How many lines in the data below contain the string "have"? Answer with the number only.

* [Data]:
================

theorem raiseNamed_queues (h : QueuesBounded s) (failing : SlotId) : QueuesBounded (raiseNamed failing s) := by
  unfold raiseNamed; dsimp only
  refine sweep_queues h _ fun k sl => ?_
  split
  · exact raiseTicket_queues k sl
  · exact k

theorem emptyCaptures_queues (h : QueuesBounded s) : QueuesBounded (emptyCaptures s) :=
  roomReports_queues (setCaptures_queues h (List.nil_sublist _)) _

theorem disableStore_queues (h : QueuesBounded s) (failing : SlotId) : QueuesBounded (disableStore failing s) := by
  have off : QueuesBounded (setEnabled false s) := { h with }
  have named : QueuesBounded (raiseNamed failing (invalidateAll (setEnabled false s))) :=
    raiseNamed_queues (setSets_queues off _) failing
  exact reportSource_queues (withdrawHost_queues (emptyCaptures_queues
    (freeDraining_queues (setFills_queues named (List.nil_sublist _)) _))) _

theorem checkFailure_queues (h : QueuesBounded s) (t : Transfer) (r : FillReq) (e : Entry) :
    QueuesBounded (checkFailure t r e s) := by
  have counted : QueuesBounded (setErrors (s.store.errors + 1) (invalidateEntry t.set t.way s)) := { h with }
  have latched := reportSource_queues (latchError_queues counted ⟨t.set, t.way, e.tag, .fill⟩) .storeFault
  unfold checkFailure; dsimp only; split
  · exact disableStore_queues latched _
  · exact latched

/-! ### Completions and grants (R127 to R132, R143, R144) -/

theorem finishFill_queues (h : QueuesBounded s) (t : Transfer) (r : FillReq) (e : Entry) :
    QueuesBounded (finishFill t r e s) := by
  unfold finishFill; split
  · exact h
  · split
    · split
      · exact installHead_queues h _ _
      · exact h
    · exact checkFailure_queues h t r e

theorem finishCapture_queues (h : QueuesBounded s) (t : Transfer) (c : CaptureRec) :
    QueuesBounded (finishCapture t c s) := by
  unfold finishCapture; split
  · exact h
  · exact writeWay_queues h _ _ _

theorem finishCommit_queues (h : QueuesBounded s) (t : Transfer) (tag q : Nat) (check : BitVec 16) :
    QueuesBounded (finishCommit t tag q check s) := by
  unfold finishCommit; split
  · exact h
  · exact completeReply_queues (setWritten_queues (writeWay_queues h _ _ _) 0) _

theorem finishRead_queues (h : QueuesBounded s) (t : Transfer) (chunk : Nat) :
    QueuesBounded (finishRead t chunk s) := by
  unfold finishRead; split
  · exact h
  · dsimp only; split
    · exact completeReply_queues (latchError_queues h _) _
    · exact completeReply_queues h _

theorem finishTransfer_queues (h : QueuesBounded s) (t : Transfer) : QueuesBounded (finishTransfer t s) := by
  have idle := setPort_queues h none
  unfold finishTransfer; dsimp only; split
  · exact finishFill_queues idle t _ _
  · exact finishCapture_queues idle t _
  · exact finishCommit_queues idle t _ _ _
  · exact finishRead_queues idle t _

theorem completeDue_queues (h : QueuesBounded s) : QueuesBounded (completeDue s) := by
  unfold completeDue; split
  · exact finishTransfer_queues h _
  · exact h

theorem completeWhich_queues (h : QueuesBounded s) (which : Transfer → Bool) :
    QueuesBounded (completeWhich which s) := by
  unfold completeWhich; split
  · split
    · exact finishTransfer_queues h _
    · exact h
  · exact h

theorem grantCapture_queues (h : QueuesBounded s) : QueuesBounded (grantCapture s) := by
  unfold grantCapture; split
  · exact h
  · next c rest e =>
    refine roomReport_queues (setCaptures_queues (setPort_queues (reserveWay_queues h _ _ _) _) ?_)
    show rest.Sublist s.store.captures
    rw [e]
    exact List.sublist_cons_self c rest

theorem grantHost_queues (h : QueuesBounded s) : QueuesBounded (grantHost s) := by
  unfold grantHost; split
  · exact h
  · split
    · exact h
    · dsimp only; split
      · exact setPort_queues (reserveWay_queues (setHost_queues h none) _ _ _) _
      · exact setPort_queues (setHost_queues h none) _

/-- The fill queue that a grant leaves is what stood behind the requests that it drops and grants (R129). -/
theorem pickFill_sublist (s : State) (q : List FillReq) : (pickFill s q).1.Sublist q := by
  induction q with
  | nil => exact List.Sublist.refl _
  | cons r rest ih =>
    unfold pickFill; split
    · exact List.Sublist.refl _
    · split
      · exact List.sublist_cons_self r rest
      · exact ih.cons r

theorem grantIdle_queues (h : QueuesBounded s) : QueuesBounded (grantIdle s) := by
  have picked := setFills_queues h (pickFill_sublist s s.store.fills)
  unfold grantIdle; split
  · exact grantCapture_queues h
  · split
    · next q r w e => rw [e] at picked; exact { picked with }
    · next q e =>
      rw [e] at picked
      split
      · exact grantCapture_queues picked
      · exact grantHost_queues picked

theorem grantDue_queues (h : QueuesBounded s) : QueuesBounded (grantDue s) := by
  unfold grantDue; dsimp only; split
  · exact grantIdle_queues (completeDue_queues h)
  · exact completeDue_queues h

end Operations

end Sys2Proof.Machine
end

================

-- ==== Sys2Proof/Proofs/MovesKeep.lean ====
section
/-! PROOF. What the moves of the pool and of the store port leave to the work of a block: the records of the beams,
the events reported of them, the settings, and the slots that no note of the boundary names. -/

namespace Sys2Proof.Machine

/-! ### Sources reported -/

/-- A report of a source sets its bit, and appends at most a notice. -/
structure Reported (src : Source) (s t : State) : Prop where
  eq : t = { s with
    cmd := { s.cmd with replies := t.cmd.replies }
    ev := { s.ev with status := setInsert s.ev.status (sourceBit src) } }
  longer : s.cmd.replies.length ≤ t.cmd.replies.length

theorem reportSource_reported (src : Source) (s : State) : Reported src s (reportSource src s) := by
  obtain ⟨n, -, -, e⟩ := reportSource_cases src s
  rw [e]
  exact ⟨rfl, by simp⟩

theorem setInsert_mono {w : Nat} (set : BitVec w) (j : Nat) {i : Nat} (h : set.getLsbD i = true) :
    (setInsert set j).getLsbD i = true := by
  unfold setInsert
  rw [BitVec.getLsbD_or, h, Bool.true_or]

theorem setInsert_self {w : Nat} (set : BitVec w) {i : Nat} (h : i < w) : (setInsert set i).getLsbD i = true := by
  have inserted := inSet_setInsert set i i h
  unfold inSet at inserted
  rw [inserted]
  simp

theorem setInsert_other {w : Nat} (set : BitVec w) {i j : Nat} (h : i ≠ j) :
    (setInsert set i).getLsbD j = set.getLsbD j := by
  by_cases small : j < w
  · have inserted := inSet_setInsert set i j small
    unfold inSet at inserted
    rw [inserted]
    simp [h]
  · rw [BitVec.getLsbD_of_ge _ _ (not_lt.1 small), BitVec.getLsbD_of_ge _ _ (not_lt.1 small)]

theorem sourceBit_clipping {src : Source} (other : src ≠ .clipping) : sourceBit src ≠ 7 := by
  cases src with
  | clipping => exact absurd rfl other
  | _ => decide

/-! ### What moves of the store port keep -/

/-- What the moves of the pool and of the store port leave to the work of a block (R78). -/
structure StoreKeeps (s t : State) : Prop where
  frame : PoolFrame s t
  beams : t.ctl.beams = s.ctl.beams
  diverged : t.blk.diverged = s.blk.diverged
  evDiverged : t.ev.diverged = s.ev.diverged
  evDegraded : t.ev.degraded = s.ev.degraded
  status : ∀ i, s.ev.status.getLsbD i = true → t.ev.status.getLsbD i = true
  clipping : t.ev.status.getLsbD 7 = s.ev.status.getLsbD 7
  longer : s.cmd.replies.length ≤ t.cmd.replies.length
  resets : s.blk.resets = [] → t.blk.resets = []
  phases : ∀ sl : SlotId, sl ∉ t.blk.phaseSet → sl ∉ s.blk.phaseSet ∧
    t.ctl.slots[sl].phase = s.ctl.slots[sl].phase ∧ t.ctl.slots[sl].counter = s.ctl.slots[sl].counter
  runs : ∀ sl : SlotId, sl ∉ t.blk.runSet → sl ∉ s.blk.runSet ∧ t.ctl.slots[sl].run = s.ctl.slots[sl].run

================

* [Answer area]: 8